Estamos acostumbrados a pensar en el clasicismo como un lenguaje figurativo, pero la obra de Fabrizio Barozzi y Alberto Veiga muestra cómo pueden reconciliarse clasicismo y abstracción. Si la condición de clásico no se asocia a columnas y frontones sino a la consistencia entre las partes y el todo de una construcción, el trabajo del estudio barcelonés resulta bien descrito por ese término, porque la monumentalidad de tantas de sus obras y la materialidad de cualquiera de sus fábricas se soporta en una ejemplar cohesión entre los elementos y el conjunto. Al cabo, la belleza violenta de sus volúmenes y espacios no descansa en ornamentos amables o referencias históricas, sino en la audacia de la propuesta formal y en la decantación extrema de sus ecos lingüísticos, en un proceso de depuración hacia el grado cero de la arquitectura que deja un residuo sólido de áspera abstracción.
Al poeta Pere Gimferrer debemos un endecasílabo exacto que ilustra bien el desafío de esta arquitectura liberada del peso grave del pasado: «Si pierdo la memoria, ¡qué pureza!» Ayuna de memoria, por más que los pecios de la historia dejen una huella taquigráfica o sirvan de inspiración de la decisión formal, la obra de Barozzi Veiga golpea la inteligencia y la pupila con una síntesis abstracta de las condiciones del encargo y del entorno, una conclusión analítica que es también una propuesta estructural y material donde el cúmulo de circunstancias que confluyen en el proyecto se integran y resumen en una forma de geometría rotunda y despojada que constituye el núcleo de su clasicismo abstracto: no menos clasicista porque ocasionalmente se corone con los vértices aguzados de una sensibilidad gótica y no menos abstracta porque siempre procure responder a la especificidad del emplazamiento.

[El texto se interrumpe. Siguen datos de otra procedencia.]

-- ==== Sys2Proof/Machine/Contain.lean ====
section
/-! DEFINITION. The fault-containment unit's commands (R25, R93 to R113): comparators, input agreement, parity, memory
errors, the scrubber, injections, management checks, and LM_SELF_UNFIT. -/

namespace Sys2Proof.Machine

/-- Whether the member has the comparator of an index (R93). -/
def hasComparator (m : Member) (i : Nat) : Bool :=
  decide (i < engineCount m) || decide (i = 24) || decide (i = 25) || decide (i = 27) ||
    (isTriple m && (decide (i = 26) || decide (i = 28)))

/-- A fault of a twin (R25, R96): its engine is scratched with a cause, or the lane is inhibited and unfit with cause 0x8 for
the supervisor core and 0xC for the others. -/
def Lane.twinFault (c : Ctx) (l : Lane) (i scratchCause : Nat) : Lane :=
  if i < 24 then l.cellFault c i scratchCause else l.hardFault c (if i = 24 then 8 else 0xC)

/-- TWIN_MISMATCH (R25, R95, R96, R103): 0b01 is a mismatch, an invalid code or a spare-bit mismatch a checker fault, and
0b10 agreement. -/
def twinMismatchL (c : Ctx) (ix : Fin 29) (rails : BitVec 2) (spare : Bool) (l : Lane) : Lane :=
  if !hasComparator c.part.member ix.val || decide (rails = 2) then l
  else if rails = 1 ∧ spare = false then (l.flag R.FC_FLAGS_mismatch).twinFault c ix.val 0
  else (l.flag R.FC_FLAGS_checker_fault).twinFault c ix.val 1

/-- TWIN_MISMATCH. -/
def execTwinMismatch (ln : LaneId) (ix : Fin 29) (rails : BitVec 2) (spare : Bool) (s : State) : Answer :=
  onAlive ln (fun c l => twinMismatchL c ix rails spare l) s

/-- INPUT_DISAGREE (R98): gone in the next sample it is tolerated and counted; in two consecutive samples it is a fault of
the twin. -/
def inputDisagreeL (c : Ctx) (ix : Fin 29) (input : BitVec 8) (again : Bool) (l : Lane) : Lane :=
  if !hasComparator c.part.member ix.val then l
  else
    let l1 := (l.put R.FC_IA_input input.toNat).put R.FC_IA_twin ix.val
    if again then (l1.flag R.FC_FLAGS_ia_fault).twinFault c ix.val 2
    else (l1.inc R.FC_IA_tolerated).flag R.FC_FLAGS_ia_disagree

/-- INPUT_DISAGREE. -/
def execInputDisagree (ln : LaneId) (ix : Fin 29) (input : BitVec 8) (again : Bool) (s : State) : Answer :=
  onAlive ln (fun c l => inputDisagreeL c ix input again l) s

/-- PARITY_ERROR (R104): handled as a mismatch of the twin. -/
def parityErrorL (c : Ctx) (ix : Fin 29) (l : Lane) : Lane :=
  if hasComparator c.part.member ix.val then (l.flag R.FC_FLAGS_parity).twinFault c ix.val 3 else l

/-- PARITY_ERROR. -/
def execParityError (ln : LaneId) (ix : Fin 29) (s : State) : Answer := onAlive ln (fun c l => parityErrorL c ix l) s

/-! ### Memory errors (R105 to R109) -/

/-- Whether an address is a granule of an SRAM of a memory code: TCMs 0, block memories 1, lane SRAM 2. -/
def inSram (m : Member) (memory a : Nat) : Bool :=
  decide (a % 4 = 0) &&
    (match memory with
    | 0 => decide (a < 0x10000 * engineCount m)
    | 1 => decide (0x10000000 ≤ a ∧ a < 0x10000000 + 0x40000 * blockCount m)
    | 2 => decide (0x20000000 ≤ a ∧ a < 0x20400000)
    | _ => false)

/-- A corrected error of a memory counted (R106). -/
def Lane.countCe (l : Lane) (memory : Nat) : Lane :=
  let n := min ((tabGet l.fc.ce memory).getD 0 + 1) 0xFFFFFFFF
  ({ l with fc := { l.fc with ce := tabPut l.fc.ce memory n } }).flag R.FC_FLAGS_ce

/-- CORRECTED_ERROR (R106): counted, and in SRAM the corrected granule is written back. -/
def correctedErrorL (c : Ctx) (memory : Fin 7) (addr value : Word) (l : Lane) : Lane :=
  let l1 := l.countCe memory.val
  if inSram c.part.member memory.val addr.toNat then l1.setGranule addr.toNat value else l1

/-- CORRECTED_ERROR. -/
def execCorrectedError (ln : LaneId) (memory : Fin 7) (addr : Word) (value : Word) (s : State) : Answer :=
  onAlive ln (fun c l => correctedErrorL c memory addr value l) s

/-- UNCORRECTABLE_ERROR (R107): handled by the level that owns the memory; a granule of the journal stays damaged until it is
written again, and its entry reads as damaged. -/
def uncorrectableErrorL (c : Ctx) (memory : Fin 7) (addr : Word) (l : Lane) : Lane :=
  let l1 := ((l.put R.FC_UE_INFO_memory memory.val).wr R.FC_UE_ADDR addr).flag R.FC_FLAGS_ue
  match memory.val with
  | 0 => l1.cellFault c (addr.toNat / 0x10000) 4
  | 1 => l1.blockFault c ((addr.toNat - 0x10000000) / 0x40000)
  | 4 => { l1.flag R.FC_FLAGS_journal_ue with planted := tabPut l1.planted (addr.toNat / 4 * 4) 2 }
  | _ => l1.hardFault c 0xC

/-- UNCORRECTABLE_ERROR. -/
def execUncorrectableError (ln : LaneId) (memory : Fin 7) (addr : Word) (s : State) : Answer :=
  onAlive ln (fun c l => uncorrectableErrorL c memory addr l) s

/-- The memory code and address of the n-th granule of a volatile scrub pass: the TCMs, the block memories, lane SRAM. -/
def scrubPlace (m : Member) (n : Nat) : Nat × Nat :=
  let t := 0x4000 * engineCount m
  let b := 0x10000 * blockCount m
  if n < t then (0, 4 * n) else if n < t + b then (1, 0x10000000 + 4 * (n - t)) else (2, 0x20000000 + 4 * (n - t - b))

/-- Granules of a volatile scrub pass. -/
def scrubCount (m : Member) : Nat := 0x4000 * engineCount m + 0x10000 * blockCount m + 0x100000

/-- Granules of an image slot. -/
def slotGranules : Nat := 0x300000

/-- What a read of a granule finds: an error planted there (R109), else what the read reports. -/
def Lane.eccAt (l : Lane) (a : Nat) (r : Ecc) : Ecc :=
  match tabGet l.planted a with
  | some k => if k = 1 then .corrected (l.granule a) else .uncorrectable
  | none => r

/-- A granule as the scrubber read it (R108): a correction is written back unless a newer write fell between. -/
def Lane.scrubbed (c : Ctx) (l : Lane) (memory a : Nat) (r : Ecc) (raced : Bool) : Lane :=
  match l.eccAt a r with
  | .clean => l
  | .corrected w =>
    let l1 := l.countCe memory
    if inSram c.part.member memory a && !raced then l1.setGranule a w else l1
  | .uncorrectable => uncorrectableErrorL c (Fin.ofNat 7 memory) (BitVec.ofNat 32 a) l

/-- One finding of a pass that meets its findings one after the other: no level of a later one takes the place of an earlier one's
(R110). -/
def Lane.findingDone (l : Lane) : Lane := { l with fc := { l.fc with lower := none, actedAt := none } }

/-- The scrubber goes on to its next granule (R108): after a volatile pass scrub_pass is set and the pass counted, and every
tenth pass is followed by one of the image slot in use. -/
def Lane.scrubNext (c : Ctx) (l : Lane) : Lane :=
  if 0 < l.fc.scrubFlash then
    let l1 := { l with fc := { l.fc with scrubFlash := l.fc.scrubFlash - 1 } }
    if l.fc.scrubFlash = 1 then l1.put R.FC_STATUS_scrub_active 0 else l1
  else if l.fc.scrubAt + 1 < scrubCount c.part.member then
    { l.put R.FC_STATUS_scrub_active 1 with fc := { l.fc with scrubAt := l.fc.scrubAt + 1 } }
  else
    let tenth := decide (l.fc.periods = 9) && l.cf.running.isSome
    let l1 := { l with fc := { l.fc with scrubAt := 0, periods := (l.fc.periods + 1) % 10,
                                         scrubFlash := if tenth then slotGranules else 0 } }
    ((l1.putB R.FC_STATUS_scrub_active tenth).inc R.FC_SCRUB_STAT_passes).flag R.FC_FLAGS_scrub_pass

/-- The next volatile pass waits until the period of FC_SCRUB_PERIOD since the start of the last one has passed (R108). -/
def Lane.scrubWaits (c : Ctx) (l : Lane) : Bool :=
  decide (l.fc.scrubFlash = 0 ∧ l.fc.scrubAt = 0) && match l.fc.scrubFrom with
    | some t => decide (c.now < t + l.get R.FC_SCRUB_PERIOD_seconds * 1000000000)
    | none => false

/-- The first read of a volatile pass starts its period (R108). -/
def Lane.scrubBegin (c : Ctx) (l : Lane) : Lane :=
  if l.fc.scrubFlash = 0 ∧ l.fc.scrubAt = 0 then { l with fc := { l.fc with scrubFrom := some c.now } } else l

/-- SCRUB_READ (R108). -/
def scrubReadL (c : Ctx) (r : Ecc) (raced : Bool) (l : Lane) : Lane :=
  if l.scrubWaits c then l
  else
    let place := if 0 < l.fc.scrubFlash then (3, slotBase (l.cf.running.getD 0) + 4 * (slotGranules - l.fc.scrubFlash))
      else scrubPlace c.part.member l.fc.scrubAt
    ((l.scrubBegin c).scrubbed c place.1 place.2 r raced).scrubNext c

/-- SCRUB_READ. -/
def execScrubRead (ln : LaneId) (r : Ecc) (raced : Bool) (s : State) : Answer := onAlive ln (fun c l => scrubReadL c r raced l) s

/-- MEM_INJ_WRITE (R109): accepted while the lane is not active and the module parked; a write with a reserved value, or one
that selects the TCM of a scratched engine 0, is ignored as a whole. -/
def memInjWriteL (c : Ctx) (value : Word) (l : Lane) : Lane :=
  let memory := fldOf R.FC_MEM_INJ_memory value
  let kind := fldOf R.FC_MEM_INJ_kind value
  let bit := fldOf R.FC_MEM_INJ_bit value
  let l0 := { l with bus := .done }
  if l.active || !l.parked || decide (memory = 3 ∨ kind = 3 ∨ 38 < bit) || (decide (memory = 0) && !l.engFit c 0) then l0
  else ((l0.put R.FC_MEM_INJ_memory memory).put R.FC_MEM_INJ_kind kind).put R.FC_MEM_INJ_bit bit

/-- MEM_INJ_WRITE. -/
def execMemInjWrite (ln : LaneId) (value : Word) (s : State) : Answer := onAlive ln (fun c l => memInjWriteL c value l) s

/-- MEM_ERROR_PLANT (R109): the next write to the selected memory carries the error, and hardware clears the register. The
granule holds the error until it is written again; the scrubber finds it, and a read by another master is a command of its own
(CORRECTED_ERROR, UNCORRECTABLE_ERROR). -/
def memErrorPlantL (c : Ctx) (addr : Word) (l : Lane) : Lane :=
  let a := addr.toNat
  let memory := l.get R.FC_MEM_INJ_memory
  let hit := match memory with
    | 0 => decide (a < 0x10000) && l.engFit c 0
    | 1 => decide (0x10000000 ≤ a ∧ a < 0x10040000)
    | 2 => decide (0x20000000 ≤ a ∧ a < 0x20400000)
    | _ => false
  let kind := l.get R.FC_MEM_INJ_kind
  if kind ≠ 0 ∧ hit = true then { l.wr R.FC_MEM_INJ 0 with planted := tabPut l.planted (a / 4 * 4) kind } else l

/-- MEM_ERROR_PLANT. -/
def execMemErrorPlant (ln : LaneId) (addr : Word) (s : State) : Answer := onAlive ln (fun c l => memErrorPlantL c addr l) s

/-! ### Injections and management checks (R102, R103, R112, R113) -/

/-- COMPARATOR_INJECTION (R102, R103): comparator i, 2 µs + i × 200 ns after the heat boundary, but for engines that are not
fit; one that is not reported in time makes the lane unfit. -/
def comparatorInjectionL (c : Ctx) (ix : Fin 29) (reported : Bool) (l : Lane) : Lane :=
  let i := ix.val
  let skipped := decide (i < 24) && !l.engFit c i
  if !l.ea.started || !hasComparator c.part.member i || skipped || decide (c.now < l.ea.heatAt + 2000 + 200 * i) then l
  else if reported then l
  else
    let l1 := { l with fc := { l.fc with injMissedNow := true } }
    let l2 := ((l1.inc R.FC_INJ_missed).put R.FC_INJ_last_missed i).flag R.FC_FLAGS_inj_missed
    l2.hardFault c 0xC

/-- COMPARATOR_INJECTION. -/
def execComparatorInjection (ln : LaneId) (ix : Fin 29) (reported : Bool) (s : State) : Answer :=
  onAlive ln (fun c l => comparatorInjectionL c ix reported l) s

/-- Whether a time after S has come. -/
def Lane.afterStart (c : Ctx) (l : Lane) (ns : Nat) : Bool :=
  match l.st.schedAt with
  | some t => decide (t + ns ≤ c.now)
  | none => false

/-- t_slot of R224 in ns: a test and its retry at the largest settings of any channel, rounded up to whole milliseconds and
at least 3 ms. -/
def Lane.slotTime (c : Ctx) (l : Lane) : Nat :=
  let chans := List.range (motorCount c.part.member)
  let big := fun (f : Nat → Fld) => chans.foldl (fun m ch => max m (l.get (f ch))) 0
  let us := 6 * (3 * big R.MC_PULSE_CFG_pulse_us + 2 * big R.MC_PULSE_CFG_gap_us)
  max 3 ((us + 999) / 1000) * 1000000

/-- The lane is in its own pulse slot of the start (R531). -/
def Lane.inPulseSlot (c : Ctx) (l : Lane) : Bool :=
  decide (l.phase = .awarding) && !l.st.late && l.st.awardAt.isNone &&
    l.afterStart c (20000000 + laneCode c.id * l.slotTime c) && !l.afterStart c (20000000 + (laneCode c.id + 1) * l.slotTime c)

/-- The lane runs the pre-drive check of R64: as the incoming lane of a pass or of a takeover window. -/
def Lane.checking (c : Ctx) (l : Lane) : Bool :=
  (match l.baton.pass with
  | some p => decide (p.incoming = c.id) && (decide (p.phase = .checking) ||
      (decide (p.cause = 7) && (decide (p.phase = .accepted) || decide (p.phase = .confirmed))))
  | none => false) ||
  (match l.baton.window with
  | some w => decide (w.incoming = c.id) && !w.checked
  | none => false)

/-- A row of R112 applies to the lane's role; a lane inside a zone of its own is exempt, and in its own pulse slot from rows 0
and 1 (R531). -/
def Lane.rowApplies (c : Ctx) (l : Lane) (row : Nat) : Bool :=
  !l.bit R.LM_ROLE_in_zone && !l.checking c && !(decide (row < 2) && l.inPulseSlot c) &&
    (if row < 4 then l.standby || decide (l.role = roleUnfit)
     else if row = 4 then l.active && l.refresh
     else l.active && (List.range (motorCount c.part.member)).any (fun ch =>
       !l.wantsLogic c ch && !l.bit (R.PS_STATUS_asc ch)))

/-- The role says otherwise than a monitor (R113): recorded, and the lane is unfit and inhibited. -/
def Lane.roleFault (c : Ctx) (l : Lane) (row : Nat) : Lane :=
  let l1 := ((l.inc R.FC_MGMT_count).put R.FC_MGMT_row row).put R.FC_STATUS_mgmt_fault 1
  (l1.flag R.FC_FLAGS_mgmt_fault).hardFault c 0xC

/-- The outputs whose switch node reads on in a lane that drives none take kind 2 (R360). -/
def Lane.nodesStuck (c : Ctx) (l : Lane) : Lane :=
  (List.range 8).foldl (fun y k => if l.nodeOn c k then y.outputFault k 2 else y) l

/-- MANAGEMENT_FAULT (R112, R113, R360): the data path is taken as true; the lane is unfit and inhibited, and by row 3 the outputs whose
node reads on record kind 2. -/
def managementFaultL (c : Ctx) (row : Fin 6) (l : Lane) : Lane :=
  if !l.rowApplies c row.val then l
  else (if row.val = 3 then l.nodesStuck c else l).roleFault c row.val

/-- MANAGEMENT_FAULT. -/
def execManagementFault (ln : LaneId) (row : Fin 6) (s : State) : Answer := onAlive ln (fun c l => managementFaultL c row l) s

/-- OUTPUT_FAULT (R112, R360): kinds 1 to 6; a node that reads on in a standby or unfit lane acts by row 3 of R112 as well. -/
def outputFaultL (c : Ctx) (k : Fin 8) (kind : Fin 7) (l : Lane) : Lane :=
  if l.mayShow c k.val kind.val then
    let l1 := l.outputFault k.val kind.val
    if kind.val = 2 ∧ l.rowApplies c 3 = true then l1.roleFault c 3 else l1
  else l

/-- OUTPUT_FAULT. -/
def execOutputFault (ln : LaneId) (k : Fin 8) (kind : Fin 7) (s : State) : Answer :=
  onAlive ln (fun c l => outputFaultL c k kind l) s

/-- SELF_UNFIT_WRITE (R92, R115): 0xA5 makes the lane unfit with cause 0xD; other values are ignored. -/
def selfUnfitWriteL (c : Ctx) (value : Word) (l : Lane) : Lane :=
  let l0 := { l with bus := .done }
  if fldOf R.LM_SELF_UNFIT_key value = 0xA5 then l0.logicFault c 0xD else l0

/-- SELF_UNFIT_WRITE. -/
def execSelfUnfitWrite (ln : LaneId) (value : Word) (s : State) : Answer := onAlive ln (fun c l => selfUnfitWriteL c value l) s

end Sys2Proof.Machine
end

La tensión entre la forma autónoma y su inevitable subordinación al sitio dota a esta arquitectura de una riqueza añadida de matices expresivos y complejidad interna que impide interpretar los edificios con el simplismo de un parti formal o el recurso fácil de situarlos en una secuencia identificando los rasgos que se trasladan de una obra a otra, porque ni la singularidad del gesto ni la evolución paulatina de las formas explican la naturaleza última de sus logros. Es posible que el Zeitgeist —el espíritu del tiempo — se oponga al genius loci —el espíritu del lugar— de la misma manera que la geometría de la apuesta formal deba dialogar con los rasgos del entorno, y es seguro que el conflicto entre lo genérico del proyecto y lo específico del emplazamiento es la fuente de la que mana el generoso caudal de inspiración e influencia de este clasicismo abstracto, pero no abstraído de su tiempo y su lugar.